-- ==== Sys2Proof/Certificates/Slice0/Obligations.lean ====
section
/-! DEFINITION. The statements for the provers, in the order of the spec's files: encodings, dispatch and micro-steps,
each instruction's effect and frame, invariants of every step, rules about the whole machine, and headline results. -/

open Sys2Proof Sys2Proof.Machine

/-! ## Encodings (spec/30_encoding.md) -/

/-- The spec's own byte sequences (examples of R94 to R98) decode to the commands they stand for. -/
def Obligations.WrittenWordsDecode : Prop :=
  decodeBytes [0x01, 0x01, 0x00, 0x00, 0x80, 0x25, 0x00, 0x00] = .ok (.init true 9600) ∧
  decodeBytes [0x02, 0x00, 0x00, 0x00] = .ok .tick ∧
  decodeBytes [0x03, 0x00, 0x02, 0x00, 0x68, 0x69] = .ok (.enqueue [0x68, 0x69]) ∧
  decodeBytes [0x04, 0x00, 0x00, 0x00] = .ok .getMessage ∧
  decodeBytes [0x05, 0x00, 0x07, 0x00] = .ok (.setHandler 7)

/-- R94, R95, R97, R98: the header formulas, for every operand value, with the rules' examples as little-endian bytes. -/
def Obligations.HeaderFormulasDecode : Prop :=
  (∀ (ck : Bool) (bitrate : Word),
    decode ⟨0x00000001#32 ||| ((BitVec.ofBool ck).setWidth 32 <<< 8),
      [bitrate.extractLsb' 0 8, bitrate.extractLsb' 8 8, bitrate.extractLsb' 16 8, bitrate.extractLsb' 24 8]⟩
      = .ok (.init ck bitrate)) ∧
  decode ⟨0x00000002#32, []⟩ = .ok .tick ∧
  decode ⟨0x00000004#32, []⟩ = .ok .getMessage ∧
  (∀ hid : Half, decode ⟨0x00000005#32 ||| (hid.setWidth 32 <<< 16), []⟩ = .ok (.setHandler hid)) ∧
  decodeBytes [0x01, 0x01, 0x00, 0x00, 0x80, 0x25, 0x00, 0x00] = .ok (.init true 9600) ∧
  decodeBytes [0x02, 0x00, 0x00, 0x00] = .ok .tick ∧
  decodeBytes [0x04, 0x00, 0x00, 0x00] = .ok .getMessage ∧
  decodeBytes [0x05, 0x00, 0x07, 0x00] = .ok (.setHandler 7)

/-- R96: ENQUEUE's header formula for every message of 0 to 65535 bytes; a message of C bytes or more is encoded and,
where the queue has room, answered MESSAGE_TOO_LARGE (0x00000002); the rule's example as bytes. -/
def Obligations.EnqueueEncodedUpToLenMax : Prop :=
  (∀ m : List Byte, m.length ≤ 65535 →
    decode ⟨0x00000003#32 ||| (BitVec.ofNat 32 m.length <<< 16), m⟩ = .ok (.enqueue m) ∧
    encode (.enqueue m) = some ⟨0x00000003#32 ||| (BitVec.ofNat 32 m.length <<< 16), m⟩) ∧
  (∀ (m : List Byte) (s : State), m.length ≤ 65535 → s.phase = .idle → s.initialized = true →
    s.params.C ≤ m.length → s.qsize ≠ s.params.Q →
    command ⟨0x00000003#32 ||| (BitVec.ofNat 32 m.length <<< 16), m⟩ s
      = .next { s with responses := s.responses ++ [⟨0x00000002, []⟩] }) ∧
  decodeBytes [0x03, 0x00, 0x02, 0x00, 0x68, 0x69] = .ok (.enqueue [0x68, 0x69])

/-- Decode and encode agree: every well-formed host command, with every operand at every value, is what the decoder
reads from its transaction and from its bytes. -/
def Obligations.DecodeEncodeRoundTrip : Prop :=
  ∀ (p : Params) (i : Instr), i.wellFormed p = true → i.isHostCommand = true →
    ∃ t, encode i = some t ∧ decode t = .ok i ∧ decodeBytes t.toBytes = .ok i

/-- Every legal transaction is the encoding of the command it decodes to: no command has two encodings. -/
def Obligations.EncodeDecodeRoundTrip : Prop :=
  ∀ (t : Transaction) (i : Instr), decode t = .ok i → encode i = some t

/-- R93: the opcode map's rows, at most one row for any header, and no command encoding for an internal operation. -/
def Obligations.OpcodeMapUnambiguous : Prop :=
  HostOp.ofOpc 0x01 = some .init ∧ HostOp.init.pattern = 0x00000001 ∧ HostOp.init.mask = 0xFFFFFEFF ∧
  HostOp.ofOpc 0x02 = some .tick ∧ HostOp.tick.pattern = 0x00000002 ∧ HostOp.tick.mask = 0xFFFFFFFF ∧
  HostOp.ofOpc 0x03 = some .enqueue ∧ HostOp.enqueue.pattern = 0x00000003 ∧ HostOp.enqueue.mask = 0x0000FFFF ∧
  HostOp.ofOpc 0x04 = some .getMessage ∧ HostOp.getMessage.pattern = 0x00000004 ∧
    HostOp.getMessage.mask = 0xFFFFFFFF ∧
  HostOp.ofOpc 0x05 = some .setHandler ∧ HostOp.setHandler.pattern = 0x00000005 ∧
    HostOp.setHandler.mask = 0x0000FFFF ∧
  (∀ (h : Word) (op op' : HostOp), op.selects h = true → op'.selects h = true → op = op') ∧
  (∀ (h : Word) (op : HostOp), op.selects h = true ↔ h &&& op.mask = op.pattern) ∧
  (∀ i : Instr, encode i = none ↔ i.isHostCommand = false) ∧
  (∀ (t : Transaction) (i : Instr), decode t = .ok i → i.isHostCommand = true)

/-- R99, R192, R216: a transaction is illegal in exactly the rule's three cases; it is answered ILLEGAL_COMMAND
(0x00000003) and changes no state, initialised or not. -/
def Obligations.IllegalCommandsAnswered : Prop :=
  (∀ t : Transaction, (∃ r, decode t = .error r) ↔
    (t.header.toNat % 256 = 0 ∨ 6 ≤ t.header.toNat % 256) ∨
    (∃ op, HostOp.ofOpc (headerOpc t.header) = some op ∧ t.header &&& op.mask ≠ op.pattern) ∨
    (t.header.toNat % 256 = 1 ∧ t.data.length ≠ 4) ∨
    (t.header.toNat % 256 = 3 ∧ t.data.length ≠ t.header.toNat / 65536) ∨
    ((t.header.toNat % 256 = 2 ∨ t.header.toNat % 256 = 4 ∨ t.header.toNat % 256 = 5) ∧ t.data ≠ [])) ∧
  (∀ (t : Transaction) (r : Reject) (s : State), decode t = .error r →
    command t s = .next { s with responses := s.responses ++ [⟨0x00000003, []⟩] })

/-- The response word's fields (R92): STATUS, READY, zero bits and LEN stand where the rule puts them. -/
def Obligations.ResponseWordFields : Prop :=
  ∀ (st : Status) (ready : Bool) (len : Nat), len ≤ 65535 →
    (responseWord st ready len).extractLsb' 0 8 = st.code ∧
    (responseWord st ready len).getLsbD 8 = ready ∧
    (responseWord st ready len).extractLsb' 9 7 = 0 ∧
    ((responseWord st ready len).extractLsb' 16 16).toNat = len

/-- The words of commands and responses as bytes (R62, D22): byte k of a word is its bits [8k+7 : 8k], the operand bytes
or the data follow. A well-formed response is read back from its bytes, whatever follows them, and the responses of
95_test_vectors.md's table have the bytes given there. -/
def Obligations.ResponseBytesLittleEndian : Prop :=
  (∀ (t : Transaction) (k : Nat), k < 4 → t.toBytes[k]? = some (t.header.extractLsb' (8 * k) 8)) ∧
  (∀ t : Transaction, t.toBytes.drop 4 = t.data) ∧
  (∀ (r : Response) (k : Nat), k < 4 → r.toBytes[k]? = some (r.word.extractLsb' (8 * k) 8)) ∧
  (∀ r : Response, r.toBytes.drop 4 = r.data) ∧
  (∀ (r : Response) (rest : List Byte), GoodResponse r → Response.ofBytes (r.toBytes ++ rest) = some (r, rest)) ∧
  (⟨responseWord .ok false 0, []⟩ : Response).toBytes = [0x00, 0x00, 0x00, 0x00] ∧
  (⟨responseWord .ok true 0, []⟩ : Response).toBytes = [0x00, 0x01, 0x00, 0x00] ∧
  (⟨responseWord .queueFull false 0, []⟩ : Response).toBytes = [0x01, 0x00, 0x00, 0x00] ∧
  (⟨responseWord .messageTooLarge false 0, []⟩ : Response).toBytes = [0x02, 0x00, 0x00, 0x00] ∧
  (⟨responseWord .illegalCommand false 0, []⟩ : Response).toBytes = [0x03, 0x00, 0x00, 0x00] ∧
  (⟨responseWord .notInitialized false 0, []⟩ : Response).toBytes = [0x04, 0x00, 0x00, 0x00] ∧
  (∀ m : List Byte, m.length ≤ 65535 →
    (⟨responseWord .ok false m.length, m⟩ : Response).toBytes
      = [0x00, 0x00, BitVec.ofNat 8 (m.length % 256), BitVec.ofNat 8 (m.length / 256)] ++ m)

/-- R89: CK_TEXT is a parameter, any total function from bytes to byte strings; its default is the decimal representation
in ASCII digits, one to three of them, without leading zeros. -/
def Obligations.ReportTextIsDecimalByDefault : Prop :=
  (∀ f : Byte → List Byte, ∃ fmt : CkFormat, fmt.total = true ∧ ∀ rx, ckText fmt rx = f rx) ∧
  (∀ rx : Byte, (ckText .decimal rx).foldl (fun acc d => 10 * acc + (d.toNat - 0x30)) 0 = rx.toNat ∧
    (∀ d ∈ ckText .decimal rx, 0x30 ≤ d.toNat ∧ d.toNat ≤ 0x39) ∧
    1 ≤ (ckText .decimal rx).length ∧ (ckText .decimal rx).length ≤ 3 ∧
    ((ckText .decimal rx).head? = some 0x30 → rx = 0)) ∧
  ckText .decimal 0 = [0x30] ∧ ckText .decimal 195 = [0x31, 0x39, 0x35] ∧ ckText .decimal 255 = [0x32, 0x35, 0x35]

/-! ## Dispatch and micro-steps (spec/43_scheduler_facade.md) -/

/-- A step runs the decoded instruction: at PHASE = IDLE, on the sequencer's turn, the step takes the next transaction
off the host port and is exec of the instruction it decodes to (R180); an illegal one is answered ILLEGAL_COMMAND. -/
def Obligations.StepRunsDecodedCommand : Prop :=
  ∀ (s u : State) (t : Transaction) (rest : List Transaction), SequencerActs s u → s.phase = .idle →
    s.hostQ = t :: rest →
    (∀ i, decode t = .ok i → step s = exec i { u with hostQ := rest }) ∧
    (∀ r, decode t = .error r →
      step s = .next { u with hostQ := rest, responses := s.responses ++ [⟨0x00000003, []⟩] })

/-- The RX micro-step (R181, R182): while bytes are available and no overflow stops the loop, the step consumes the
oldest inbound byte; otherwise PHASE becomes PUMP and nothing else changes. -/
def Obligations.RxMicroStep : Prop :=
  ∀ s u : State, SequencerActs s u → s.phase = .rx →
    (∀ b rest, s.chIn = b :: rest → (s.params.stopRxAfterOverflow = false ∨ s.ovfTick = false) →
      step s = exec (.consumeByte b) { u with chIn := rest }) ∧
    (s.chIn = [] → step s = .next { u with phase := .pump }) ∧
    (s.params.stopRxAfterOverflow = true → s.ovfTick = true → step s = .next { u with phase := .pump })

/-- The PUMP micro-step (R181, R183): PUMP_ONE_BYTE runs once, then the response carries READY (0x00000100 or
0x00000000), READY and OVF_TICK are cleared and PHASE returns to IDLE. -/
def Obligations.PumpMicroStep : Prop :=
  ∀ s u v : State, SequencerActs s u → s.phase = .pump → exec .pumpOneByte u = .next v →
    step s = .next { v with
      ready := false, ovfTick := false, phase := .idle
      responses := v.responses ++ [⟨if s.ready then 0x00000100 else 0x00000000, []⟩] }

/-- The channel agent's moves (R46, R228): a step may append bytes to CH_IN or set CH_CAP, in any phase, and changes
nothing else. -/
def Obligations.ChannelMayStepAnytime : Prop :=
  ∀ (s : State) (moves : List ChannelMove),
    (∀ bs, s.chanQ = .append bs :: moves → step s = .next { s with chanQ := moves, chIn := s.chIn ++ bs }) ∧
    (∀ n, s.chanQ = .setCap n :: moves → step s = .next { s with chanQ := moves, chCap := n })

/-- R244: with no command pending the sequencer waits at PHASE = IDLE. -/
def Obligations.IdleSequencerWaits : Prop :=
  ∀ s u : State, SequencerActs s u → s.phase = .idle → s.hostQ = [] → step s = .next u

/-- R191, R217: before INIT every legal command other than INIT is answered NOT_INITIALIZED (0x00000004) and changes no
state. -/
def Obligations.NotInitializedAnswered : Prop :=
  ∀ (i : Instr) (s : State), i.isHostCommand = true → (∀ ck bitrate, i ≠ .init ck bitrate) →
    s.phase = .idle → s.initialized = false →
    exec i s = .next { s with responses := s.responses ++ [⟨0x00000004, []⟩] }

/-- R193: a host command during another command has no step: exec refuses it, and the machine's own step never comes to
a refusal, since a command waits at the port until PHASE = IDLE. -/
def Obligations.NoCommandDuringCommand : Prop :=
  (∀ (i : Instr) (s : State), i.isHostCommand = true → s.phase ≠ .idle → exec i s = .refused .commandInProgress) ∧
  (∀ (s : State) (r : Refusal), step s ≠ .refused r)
::::::::::
▶ **Exercise**: Transcribe, exactly and without additions, the lines of the records above, beginning with the line that contains "s.responses ++ [⟨0x00000002, []⟩]" and ending with the line that contains "two encodings. -/", both included.

▶ **Written reply**:
      = .next { s with responses := s.responses ++ [⟨0x00000002, []⟩] }) ∧
  decodeBytes [0x03, 0x00, 0x02, 0x00, 0x68, 0x69] = .ok (.enqueue [0x68, 0x69])

/-- Decode and encode agree: every well-formed host command, with every operand at every value, is what the decoder
reads from its transaction and from its bytes. -/
def Obligations.DecodeEncodeRoundTrip : Prop :=
  ∀ (p : Params) (i : Instr), i.wellFormed p = true → i.isHostCommand = true →
    ∃ t, encode i = some t ∧ decode t = .ok i ∧ decodeBytes t.toBytes = .ok i

/-- Every legal transaction is the encoding of the command it decodes to: no command has two encodings. -/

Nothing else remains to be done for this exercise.